## [Extracted data entries]
<<<<

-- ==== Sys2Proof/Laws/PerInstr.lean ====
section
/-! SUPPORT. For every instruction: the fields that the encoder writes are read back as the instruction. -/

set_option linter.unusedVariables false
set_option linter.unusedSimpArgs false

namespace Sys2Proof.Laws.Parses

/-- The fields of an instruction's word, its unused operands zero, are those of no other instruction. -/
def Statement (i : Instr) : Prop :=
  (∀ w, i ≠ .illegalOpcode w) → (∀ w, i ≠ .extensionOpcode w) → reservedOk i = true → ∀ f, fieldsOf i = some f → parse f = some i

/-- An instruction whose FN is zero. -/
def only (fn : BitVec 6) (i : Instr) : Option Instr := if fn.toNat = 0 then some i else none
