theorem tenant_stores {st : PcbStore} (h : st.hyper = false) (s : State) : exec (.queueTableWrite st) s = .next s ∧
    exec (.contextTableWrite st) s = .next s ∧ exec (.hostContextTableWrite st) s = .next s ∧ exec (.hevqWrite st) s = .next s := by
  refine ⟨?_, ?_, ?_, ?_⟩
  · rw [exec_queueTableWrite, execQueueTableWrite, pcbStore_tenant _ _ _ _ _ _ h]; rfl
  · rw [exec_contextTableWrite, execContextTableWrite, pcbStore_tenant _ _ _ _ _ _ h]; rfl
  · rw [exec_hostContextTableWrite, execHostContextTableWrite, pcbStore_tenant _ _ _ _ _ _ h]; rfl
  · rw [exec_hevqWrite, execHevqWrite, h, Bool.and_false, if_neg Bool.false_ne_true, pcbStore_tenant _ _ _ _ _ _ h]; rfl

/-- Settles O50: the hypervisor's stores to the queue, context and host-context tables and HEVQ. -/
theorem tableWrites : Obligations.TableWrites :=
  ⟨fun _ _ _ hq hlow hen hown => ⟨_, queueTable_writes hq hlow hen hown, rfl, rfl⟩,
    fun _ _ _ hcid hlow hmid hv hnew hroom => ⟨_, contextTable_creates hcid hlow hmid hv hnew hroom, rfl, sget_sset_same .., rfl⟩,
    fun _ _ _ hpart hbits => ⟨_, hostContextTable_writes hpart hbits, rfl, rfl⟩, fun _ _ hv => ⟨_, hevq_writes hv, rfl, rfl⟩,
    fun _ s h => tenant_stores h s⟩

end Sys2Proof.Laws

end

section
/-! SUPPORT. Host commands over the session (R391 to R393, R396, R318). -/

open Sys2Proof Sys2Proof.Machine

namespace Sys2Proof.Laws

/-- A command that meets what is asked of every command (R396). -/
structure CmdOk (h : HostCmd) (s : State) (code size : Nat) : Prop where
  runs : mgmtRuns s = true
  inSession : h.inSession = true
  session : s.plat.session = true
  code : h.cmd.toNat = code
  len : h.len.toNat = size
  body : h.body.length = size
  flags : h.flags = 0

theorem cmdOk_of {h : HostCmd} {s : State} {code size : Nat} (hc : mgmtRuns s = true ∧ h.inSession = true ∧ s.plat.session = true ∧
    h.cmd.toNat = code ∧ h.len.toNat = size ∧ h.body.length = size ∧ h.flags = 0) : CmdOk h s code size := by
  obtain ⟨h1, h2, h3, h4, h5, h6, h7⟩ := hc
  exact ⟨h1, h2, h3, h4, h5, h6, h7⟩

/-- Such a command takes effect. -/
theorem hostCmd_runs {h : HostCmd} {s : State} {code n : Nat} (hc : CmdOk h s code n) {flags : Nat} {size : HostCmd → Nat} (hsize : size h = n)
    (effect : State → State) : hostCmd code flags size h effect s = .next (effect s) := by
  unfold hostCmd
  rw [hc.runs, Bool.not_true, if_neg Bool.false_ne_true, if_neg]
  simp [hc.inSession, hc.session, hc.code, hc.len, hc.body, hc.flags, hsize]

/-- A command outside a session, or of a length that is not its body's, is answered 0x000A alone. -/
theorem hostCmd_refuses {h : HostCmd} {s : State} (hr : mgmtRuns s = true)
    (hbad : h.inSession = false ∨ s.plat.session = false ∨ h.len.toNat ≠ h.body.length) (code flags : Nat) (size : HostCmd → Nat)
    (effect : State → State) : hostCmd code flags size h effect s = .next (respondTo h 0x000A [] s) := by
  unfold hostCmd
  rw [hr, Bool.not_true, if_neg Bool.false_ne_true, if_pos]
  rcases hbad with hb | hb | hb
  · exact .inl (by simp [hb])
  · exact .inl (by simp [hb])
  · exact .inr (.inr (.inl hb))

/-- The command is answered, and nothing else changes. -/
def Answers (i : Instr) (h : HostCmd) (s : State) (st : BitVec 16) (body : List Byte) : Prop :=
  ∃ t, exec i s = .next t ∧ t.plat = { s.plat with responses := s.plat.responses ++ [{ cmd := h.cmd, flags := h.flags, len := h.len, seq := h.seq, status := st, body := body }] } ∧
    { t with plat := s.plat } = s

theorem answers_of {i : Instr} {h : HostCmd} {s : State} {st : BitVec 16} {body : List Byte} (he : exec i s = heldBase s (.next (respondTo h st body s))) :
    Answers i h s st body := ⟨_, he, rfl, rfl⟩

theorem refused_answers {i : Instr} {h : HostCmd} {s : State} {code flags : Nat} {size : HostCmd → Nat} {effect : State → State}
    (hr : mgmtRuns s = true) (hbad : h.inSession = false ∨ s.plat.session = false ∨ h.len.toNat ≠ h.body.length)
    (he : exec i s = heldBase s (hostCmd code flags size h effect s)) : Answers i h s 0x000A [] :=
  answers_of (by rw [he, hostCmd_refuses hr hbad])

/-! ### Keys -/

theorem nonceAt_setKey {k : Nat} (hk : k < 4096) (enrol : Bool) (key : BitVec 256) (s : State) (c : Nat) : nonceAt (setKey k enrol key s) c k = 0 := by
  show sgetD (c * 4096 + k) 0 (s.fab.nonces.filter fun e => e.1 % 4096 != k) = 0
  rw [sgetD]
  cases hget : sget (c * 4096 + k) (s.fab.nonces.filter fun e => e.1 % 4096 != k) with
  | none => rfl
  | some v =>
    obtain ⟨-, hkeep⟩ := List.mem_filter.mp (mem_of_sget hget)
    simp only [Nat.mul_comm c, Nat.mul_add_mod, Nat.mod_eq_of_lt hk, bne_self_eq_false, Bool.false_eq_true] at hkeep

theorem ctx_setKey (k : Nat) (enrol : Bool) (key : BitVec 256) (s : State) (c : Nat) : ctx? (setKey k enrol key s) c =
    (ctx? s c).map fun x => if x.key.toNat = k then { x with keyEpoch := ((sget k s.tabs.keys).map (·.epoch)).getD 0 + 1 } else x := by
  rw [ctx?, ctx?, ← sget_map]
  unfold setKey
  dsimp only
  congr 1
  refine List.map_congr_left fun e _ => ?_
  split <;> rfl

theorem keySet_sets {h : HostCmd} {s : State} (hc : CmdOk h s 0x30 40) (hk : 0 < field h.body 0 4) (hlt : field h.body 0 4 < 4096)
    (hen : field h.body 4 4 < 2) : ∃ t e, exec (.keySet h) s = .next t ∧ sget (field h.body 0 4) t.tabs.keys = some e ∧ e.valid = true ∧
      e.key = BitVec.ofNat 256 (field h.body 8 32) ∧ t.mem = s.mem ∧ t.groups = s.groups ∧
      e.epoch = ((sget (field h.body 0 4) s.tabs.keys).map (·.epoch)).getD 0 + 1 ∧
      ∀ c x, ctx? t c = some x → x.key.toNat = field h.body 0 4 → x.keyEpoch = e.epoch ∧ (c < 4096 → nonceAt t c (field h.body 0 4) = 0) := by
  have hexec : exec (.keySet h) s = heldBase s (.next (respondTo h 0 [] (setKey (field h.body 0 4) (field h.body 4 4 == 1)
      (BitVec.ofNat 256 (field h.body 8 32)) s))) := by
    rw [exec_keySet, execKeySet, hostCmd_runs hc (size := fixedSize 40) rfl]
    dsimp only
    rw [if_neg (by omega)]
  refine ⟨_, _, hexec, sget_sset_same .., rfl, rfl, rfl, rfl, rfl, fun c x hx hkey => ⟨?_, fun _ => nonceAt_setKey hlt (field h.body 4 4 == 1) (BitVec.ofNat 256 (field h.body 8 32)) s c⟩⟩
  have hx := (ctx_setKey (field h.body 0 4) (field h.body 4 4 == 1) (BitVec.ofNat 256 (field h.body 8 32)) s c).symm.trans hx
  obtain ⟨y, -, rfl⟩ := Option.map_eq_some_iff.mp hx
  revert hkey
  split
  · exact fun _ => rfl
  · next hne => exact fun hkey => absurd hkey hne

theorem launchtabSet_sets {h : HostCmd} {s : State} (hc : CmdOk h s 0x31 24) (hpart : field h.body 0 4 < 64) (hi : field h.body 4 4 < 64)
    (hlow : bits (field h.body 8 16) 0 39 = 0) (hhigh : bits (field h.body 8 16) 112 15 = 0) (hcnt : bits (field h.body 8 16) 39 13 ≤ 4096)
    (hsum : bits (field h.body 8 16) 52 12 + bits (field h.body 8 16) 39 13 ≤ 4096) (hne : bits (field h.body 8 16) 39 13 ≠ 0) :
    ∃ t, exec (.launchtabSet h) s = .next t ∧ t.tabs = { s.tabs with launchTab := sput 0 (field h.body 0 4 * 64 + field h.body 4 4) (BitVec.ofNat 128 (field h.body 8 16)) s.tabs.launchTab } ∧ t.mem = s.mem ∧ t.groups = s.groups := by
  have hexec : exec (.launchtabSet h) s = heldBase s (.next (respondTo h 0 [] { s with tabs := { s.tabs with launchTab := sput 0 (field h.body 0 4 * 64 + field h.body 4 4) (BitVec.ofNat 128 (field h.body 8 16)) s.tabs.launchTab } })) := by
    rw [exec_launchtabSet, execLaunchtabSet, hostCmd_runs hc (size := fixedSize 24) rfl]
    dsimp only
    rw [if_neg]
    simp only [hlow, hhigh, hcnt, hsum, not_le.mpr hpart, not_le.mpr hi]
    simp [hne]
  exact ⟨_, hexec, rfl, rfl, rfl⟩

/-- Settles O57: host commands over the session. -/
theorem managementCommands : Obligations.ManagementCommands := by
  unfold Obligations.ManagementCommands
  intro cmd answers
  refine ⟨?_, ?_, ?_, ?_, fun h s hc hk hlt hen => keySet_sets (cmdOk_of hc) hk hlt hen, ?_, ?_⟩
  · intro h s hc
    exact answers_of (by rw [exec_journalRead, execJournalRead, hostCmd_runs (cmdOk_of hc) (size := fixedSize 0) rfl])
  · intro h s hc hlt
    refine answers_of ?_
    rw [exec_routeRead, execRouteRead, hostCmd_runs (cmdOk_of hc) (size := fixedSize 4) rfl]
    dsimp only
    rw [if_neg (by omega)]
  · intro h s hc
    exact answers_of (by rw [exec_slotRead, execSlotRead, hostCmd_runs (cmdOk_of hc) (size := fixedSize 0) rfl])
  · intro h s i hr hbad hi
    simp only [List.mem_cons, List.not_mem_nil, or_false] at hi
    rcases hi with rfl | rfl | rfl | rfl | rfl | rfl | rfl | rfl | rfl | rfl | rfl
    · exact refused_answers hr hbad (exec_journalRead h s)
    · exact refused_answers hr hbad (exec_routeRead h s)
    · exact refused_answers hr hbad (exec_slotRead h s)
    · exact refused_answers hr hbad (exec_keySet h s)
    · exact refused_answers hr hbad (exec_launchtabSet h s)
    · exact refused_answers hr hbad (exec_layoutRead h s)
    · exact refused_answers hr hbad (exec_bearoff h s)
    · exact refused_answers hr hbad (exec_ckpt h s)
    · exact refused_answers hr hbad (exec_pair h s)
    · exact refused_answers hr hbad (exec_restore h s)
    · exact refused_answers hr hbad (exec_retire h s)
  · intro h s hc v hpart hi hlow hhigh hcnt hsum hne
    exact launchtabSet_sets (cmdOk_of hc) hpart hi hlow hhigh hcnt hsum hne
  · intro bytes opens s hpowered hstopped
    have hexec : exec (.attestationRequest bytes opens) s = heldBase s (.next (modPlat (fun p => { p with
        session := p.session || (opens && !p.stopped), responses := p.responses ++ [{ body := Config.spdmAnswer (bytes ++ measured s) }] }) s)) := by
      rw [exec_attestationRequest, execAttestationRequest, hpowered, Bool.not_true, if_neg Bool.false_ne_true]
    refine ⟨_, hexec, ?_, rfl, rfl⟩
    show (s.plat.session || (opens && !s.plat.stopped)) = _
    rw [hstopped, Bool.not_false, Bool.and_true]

>>>>

## [What is being asked]
How many lines in the entries hold the word "that"? Only the number is wanted.

## [Answer box]
3